■ **ACTIVITY**: Give back a single number: the count of lines in the data that contain the string "Obligations".

═════ DATA RECORDS

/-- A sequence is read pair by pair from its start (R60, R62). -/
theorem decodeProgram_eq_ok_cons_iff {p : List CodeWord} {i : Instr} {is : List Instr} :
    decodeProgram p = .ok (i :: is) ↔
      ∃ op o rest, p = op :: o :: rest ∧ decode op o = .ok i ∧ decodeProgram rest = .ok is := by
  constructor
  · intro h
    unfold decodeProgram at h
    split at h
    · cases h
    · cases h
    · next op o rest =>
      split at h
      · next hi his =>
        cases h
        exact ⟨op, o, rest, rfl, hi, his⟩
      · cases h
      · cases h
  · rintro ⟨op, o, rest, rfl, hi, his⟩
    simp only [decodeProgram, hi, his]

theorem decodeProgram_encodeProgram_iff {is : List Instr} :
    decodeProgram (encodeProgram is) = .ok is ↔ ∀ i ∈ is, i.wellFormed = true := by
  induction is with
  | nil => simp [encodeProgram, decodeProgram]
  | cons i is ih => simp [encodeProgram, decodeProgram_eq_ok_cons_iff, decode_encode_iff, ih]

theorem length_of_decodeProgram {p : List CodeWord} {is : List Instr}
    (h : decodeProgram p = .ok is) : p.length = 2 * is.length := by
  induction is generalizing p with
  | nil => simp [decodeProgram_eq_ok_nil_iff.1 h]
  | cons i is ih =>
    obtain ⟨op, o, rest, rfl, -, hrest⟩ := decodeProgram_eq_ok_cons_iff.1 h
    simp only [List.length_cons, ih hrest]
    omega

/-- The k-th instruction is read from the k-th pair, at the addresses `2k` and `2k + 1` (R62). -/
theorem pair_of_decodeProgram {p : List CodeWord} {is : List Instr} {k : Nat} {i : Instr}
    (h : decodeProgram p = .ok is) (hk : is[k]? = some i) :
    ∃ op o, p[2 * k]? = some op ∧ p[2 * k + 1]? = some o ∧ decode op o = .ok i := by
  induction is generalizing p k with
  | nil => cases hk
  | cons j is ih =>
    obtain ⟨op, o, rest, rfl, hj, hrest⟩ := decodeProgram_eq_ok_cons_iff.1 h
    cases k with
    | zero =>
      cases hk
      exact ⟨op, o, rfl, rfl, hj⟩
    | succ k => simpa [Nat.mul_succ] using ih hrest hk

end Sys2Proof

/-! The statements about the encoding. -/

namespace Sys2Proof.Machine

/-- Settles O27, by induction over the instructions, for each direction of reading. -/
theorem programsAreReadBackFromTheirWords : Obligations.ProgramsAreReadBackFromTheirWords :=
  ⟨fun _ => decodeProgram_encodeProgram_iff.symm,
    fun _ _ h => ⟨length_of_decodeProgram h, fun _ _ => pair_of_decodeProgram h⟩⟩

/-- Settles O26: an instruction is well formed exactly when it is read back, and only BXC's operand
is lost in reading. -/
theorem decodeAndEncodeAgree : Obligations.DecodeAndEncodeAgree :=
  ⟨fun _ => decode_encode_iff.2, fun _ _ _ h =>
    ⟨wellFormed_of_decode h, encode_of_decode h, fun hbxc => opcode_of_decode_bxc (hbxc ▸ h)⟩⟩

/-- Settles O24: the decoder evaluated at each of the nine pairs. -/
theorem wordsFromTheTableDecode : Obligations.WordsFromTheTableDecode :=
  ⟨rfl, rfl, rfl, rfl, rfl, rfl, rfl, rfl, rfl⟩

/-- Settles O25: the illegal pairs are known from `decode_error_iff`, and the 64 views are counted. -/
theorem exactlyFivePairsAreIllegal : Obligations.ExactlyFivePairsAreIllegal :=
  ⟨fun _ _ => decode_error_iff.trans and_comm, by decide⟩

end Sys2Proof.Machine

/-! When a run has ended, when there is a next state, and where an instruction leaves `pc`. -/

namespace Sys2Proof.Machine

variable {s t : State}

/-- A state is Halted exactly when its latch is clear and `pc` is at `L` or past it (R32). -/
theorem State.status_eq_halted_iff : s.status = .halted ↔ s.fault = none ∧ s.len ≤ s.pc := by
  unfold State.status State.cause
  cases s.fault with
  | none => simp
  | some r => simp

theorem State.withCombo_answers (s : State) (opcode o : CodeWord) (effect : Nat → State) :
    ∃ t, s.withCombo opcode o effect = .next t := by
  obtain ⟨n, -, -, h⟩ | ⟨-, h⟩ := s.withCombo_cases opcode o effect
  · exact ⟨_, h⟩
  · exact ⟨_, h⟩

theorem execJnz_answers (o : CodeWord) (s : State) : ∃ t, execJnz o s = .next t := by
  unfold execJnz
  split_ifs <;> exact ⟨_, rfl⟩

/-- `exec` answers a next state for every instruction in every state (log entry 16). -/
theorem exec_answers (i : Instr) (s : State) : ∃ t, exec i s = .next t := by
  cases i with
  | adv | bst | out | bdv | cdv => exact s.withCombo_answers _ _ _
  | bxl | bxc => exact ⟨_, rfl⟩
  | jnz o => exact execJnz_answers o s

══════════

■ **SOLUTION FOR THIS TASK**: 4